• _Exercise aim_
Everything in the data below is left aside except the lines from the one containing "simp only [symbolCorrection, h]" through the one containing "falls due. -/"; repeat those exactly.

• _Data shown_
━━━━━━━━━━

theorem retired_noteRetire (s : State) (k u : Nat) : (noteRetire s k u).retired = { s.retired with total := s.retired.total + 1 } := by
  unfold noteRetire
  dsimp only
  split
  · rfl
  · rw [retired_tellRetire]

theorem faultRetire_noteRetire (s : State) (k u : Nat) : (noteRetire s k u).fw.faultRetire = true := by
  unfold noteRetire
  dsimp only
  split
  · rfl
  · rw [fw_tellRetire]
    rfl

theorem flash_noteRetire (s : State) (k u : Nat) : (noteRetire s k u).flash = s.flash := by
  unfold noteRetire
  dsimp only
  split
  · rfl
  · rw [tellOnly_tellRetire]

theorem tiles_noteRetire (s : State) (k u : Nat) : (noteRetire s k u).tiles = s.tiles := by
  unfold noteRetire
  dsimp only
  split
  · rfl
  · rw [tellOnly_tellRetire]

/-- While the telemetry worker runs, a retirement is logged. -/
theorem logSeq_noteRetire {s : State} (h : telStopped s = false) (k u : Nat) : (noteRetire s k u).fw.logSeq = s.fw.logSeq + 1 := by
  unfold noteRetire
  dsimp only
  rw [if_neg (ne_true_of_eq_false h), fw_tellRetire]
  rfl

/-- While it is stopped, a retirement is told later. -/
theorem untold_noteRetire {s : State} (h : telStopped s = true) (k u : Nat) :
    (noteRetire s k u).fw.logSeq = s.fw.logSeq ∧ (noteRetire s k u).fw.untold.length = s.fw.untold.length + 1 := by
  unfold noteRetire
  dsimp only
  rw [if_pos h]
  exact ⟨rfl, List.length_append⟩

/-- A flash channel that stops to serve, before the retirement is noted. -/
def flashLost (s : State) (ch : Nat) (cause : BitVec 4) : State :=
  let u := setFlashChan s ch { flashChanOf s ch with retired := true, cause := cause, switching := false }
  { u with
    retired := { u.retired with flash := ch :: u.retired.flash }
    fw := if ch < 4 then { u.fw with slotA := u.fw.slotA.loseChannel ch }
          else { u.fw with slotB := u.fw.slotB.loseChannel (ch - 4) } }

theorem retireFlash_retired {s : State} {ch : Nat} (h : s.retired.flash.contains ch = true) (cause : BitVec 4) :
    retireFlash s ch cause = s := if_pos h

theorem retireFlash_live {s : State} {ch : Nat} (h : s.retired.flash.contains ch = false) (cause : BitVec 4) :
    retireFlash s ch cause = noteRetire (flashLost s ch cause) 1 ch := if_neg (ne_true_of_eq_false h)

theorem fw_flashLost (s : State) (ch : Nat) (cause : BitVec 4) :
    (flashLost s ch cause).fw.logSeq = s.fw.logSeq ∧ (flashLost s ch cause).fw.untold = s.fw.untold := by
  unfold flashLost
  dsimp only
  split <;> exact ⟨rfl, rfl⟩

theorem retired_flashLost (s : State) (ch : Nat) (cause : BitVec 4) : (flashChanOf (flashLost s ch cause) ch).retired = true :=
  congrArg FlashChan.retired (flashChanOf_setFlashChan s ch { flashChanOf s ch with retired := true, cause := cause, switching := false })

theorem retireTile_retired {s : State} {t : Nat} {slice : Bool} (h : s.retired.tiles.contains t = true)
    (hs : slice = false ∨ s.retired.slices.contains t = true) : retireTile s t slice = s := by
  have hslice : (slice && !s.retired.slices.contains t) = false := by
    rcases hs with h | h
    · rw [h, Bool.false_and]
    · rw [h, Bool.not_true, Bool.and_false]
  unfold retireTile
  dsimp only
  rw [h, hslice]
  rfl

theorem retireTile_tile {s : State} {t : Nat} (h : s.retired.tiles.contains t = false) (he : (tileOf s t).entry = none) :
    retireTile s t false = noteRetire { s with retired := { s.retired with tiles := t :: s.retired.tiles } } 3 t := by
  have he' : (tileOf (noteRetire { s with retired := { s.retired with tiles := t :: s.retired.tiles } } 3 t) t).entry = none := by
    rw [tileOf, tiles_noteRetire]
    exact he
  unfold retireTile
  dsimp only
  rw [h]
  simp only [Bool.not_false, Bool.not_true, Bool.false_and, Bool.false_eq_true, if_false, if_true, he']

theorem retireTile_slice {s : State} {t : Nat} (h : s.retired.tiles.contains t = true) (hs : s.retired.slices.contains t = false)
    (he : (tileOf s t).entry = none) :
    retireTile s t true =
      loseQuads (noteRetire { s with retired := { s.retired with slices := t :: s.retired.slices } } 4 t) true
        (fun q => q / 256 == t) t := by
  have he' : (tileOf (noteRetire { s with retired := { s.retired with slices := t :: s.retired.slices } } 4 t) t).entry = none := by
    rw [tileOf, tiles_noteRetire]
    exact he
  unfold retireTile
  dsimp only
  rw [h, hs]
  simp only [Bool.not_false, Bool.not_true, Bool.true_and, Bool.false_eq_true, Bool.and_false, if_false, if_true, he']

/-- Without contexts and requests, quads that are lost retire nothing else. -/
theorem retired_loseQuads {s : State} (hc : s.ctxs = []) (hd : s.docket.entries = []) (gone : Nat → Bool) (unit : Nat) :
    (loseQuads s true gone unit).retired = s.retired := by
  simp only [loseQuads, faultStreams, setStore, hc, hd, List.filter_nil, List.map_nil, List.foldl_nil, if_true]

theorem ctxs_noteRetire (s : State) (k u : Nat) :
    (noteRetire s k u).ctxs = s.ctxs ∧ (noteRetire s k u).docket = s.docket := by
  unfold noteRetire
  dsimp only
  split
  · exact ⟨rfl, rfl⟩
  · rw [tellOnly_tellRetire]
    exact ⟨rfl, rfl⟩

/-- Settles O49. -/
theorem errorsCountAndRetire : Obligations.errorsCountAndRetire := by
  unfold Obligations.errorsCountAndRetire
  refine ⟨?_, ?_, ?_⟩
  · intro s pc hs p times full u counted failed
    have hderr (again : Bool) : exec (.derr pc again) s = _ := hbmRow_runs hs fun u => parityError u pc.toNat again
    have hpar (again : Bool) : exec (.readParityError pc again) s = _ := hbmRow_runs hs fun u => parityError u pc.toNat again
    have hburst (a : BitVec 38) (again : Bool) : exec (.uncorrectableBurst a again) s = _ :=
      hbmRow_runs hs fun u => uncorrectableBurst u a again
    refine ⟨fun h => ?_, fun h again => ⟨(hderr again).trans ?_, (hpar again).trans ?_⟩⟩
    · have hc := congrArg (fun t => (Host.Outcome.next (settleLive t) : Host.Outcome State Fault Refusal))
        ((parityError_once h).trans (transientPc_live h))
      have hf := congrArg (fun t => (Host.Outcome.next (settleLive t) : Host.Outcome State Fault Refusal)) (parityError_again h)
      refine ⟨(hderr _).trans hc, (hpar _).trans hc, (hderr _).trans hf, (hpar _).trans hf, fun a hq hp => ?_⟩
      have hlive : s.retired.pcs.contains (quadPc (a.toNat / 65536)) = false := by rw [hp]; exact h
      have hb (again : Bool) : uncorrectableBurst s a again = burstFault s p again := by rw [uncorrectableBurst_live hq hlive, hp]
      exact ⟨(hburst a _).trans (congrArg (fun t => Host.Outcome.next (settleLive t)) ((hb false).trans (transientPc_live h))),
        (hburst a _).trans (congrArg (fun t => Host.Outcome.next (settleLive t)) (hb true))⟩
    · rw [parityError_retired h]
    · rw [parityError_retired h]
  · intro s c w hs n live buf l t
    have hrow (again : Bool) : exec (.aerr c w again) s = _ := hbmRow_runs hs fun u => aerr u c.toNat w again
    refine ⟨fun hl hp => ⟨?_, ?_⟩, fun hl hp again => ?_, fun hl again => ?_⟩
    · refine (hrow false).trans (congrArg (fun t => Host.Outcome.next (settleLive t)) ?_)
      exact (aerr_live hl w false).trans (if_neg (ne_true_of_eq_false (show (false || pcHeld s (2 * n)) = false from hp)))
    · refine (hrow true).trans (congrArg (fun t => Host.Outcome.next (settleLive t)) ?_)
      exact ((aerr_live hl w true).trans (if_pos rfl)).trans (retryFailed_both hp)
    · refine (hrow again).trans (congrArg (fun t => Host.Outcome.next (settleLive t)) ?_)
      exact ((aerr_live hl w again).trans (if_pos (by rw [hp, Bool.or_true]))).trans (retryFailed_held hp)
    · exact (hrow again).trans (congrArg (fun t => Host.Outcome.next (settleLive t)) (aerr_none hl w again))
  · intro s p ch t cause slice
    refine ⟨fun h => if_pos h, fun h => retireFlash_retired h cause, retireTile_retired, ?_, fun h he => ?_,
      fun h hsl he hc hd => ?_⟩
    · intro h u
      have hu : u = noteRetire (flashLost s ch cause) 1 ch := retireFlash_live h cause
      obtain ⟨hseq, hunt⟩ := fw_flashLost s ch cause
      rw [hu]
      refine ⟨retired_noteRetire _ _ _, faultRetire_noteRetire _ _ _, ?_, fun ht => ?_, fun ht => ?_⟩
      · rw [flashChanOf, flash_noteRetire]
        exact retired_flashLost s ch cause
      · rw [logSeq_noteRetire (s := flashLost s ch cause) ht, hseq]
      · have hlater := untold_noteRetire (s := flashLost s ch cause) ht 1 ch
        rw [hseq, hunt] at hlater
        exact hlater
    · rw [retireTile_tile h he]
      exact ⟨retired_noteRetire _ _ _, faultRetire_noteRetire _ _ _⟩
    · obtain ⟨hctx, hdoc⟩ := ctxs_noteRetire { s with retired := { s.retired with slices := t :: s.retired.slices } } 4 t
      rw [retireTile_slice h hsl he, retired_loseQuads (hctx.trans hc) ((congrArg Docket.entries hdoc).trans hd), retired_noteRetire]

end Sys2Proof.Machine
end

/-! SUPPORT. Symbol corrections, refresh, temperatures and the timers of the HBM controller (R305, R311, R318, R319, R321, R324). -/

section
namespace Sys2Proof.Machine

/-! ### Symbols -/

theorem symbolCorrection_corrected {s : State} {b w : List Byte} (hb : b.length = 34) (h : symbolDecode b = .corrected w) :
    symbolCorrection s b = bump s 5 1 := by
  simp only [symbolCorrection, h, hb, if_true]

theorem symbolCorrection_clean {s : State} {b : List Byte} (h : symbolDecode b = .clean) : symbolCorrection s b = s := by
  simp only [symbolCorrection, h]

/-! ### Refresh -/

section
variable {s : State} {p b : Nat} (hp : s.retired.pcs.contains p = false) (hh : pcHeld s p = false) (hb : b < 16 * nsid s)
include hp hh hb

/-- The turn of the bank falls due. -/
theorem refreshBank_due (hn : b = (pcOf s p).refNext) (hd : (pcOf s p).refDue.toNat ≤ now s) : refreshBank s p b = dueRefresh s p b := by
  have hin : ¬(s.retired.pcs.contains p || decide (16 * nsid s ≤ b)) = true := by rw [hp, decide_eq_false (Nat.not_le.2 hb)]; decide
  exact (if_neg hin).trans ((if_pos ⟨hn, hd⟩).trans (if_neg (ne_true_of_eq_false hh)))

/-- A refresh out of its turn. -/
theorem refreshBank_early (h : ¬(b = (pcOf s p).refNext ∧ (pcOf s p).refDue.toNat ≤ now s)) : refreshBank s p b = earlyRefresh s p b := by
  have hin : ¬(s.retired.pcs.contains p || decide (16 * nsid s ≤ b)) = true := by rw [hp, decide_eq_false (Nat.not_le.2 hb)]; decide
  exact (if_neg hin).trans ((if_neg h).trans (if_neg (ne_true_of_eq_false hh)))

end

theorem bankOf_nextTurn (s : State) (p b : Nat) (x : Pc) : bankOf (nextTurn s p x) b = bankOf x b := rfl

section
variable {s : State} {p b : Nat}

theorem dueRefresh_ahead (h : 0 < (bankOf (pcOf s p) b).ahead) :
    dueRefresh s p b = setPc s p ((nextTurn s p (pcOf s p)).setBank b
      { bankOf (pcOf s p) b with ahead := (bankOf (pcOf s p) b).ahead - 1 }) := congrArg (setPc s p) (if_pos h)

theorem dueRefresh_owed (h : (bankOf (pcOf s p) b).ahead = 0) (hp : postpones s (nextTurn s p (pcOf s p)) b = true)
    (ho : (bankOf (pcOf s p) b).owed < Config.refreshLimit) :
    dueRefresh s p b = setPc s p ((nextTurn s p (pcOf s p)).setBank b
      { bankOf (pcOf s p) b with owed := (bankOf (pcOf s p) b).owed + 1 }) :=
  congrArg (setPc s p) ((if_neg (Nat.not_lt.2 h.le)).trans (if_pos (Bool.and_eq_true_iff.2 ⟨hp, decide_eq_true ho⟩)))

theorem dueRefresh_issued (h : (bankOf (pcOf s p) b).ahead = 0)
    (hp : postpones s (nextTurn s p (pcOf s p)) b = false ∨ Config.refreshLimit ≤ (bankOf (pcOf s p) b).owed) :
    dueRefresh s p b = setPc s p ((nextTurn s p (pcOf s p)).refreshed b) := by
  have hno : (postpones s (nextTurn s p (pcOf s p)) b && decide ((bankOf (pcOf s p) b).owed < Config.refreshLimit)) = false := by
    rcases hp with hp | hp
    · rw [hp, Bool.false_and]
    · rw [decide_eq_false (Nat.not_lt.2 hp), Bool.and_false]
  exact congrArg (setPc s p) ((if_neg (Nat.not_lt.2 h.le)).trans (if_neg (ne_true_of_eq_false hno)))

━━━━━━━━━━

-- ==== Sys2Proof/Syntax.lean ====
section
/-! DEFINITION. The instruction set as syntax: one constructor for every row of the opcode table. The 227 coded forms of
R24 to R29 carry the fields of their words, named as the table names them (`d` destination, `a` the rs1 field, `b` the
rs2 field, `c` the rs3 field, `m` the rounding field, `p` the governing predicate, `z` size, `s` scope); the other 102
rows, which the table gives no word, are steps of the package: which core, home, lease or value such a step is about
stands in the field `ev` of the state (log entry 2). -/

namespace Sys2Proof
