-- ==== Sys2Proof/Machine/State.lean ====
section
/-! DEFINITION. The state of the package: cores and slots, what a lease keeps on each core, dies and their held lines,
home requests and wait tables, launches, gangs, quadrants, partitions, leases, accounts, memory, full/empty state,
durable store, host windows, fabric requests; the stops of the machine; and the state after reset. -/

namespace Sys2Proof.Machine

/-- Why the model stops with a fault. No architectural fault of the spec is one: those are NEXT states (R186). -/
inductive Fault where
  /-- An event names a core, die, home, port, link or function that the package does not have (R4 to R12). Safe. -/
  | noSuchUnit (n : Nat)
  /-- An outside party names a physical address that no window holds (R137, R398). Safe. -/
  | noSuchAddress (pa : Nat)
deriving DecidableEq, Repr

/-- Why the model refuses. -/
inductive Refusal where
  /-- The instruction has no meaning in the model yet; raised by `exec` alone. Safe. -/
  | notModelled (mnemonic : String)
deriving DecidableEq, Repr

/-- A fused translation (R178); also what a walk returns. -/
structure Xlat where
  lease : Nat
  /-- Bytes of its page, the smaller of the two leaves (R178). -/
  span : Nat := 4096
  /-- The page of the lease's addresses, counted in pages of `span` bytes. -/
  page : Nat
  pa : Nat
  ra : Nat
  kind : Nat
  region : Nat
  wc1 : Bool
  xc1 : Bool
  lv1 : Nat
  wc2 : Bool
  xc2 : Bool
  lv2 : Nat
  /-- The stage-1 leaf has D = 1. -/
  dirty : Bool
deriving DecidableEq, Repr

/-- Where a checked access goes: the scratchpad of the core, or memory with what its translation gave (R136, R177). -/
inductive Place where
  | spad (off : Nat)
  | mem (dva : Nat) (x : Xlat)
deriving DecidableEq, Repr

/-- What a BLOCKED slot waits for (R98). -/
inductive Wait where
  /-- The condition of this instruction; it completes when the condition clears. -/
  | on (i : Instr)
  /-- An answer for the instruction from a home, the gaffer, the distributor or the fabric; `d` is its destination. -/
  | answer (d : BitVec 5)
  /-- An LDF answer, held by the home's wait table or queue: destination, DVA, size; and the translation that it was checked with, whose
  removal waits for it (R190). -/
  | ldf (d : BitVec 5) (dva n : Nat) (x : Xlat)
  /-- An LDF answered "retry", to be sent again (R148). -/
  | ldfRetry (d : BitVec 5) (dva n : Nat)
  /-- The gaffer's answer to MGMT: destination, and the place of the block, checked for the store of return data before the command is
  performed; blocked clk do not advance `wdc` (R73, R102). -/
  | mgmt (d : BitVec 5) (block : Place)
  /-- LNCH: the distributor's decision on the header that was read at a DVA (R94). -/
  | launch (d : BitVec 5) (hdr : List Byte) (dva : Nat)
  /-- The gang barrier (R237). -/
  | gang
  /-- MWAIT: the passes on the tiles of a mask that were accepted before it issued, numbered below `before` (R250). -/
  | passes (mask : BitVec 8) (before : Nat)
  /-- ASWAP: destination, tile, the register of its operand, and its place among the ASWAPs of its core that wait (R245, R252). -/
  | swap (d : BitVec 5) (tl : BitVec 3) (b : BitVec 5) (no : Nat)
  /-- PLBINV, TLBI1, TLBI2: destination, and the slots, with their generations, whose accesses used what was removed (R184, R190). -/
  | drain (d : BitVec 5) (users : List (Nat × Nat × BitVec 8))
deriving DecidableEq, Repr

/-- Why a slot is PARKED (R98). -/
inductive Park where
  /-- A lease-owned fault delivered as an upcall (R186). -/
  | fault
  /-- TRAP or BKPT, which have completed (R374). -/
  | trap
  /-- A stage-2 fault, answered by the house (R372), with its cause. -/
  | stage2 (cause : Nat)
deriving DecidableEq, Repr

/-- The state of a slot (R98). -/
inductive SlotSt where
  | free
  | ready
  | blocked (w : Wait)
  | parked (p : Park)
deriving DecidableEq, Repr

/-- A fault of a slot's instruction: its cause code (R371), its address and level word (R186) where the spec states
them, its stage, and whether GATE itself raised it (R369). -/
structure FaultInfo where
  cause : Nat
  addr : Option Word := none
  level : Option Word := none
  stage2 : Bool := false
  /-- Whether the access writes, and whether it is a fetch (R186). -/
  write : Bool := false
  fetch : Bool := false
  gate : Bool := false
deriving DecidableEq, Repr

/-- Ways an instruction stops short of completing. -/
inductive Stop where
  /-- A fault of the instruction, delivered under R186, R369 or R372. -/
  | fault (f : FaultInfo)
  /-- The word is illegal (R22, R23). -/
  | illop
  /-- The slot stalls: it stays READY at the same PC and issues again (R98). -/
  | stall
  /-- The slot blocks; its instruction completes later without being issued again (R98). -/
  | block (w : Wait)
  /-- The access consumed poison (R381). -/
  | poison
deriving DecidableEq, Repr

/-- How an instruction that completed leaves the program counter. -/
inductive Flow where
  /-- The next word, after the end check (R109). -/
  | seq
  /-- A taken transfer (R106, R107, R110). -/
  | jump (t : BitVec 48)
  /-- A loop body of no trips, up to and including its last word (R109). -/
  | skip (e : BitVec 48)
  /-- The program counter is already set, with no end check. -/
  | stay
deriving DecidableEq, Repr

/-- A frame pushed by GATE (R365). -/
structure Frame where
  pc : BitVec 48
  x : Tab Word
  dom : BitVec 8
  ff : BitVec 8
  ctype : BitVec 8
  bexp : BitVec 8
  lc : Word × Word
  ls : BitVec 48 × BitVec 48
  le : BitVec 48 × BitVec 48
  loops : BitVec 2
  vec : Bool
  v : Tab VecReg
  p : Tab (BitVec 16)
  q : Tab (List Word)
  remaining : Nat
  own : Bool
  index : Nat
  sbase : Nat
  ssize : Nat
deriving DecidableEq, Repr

━━━━━━━━━━

• _Reply_
  simp only [symbolCorrection, h]

/-! ### Refresh -/

section
variable {s : State} {p b : Nat} (hp : s.retired.pcs.contains p = false) (hh : pcHeld s p = false) (hb : b < 16 * nsid s)
include hp hh hb

/-- The turn of the bank falls due. -/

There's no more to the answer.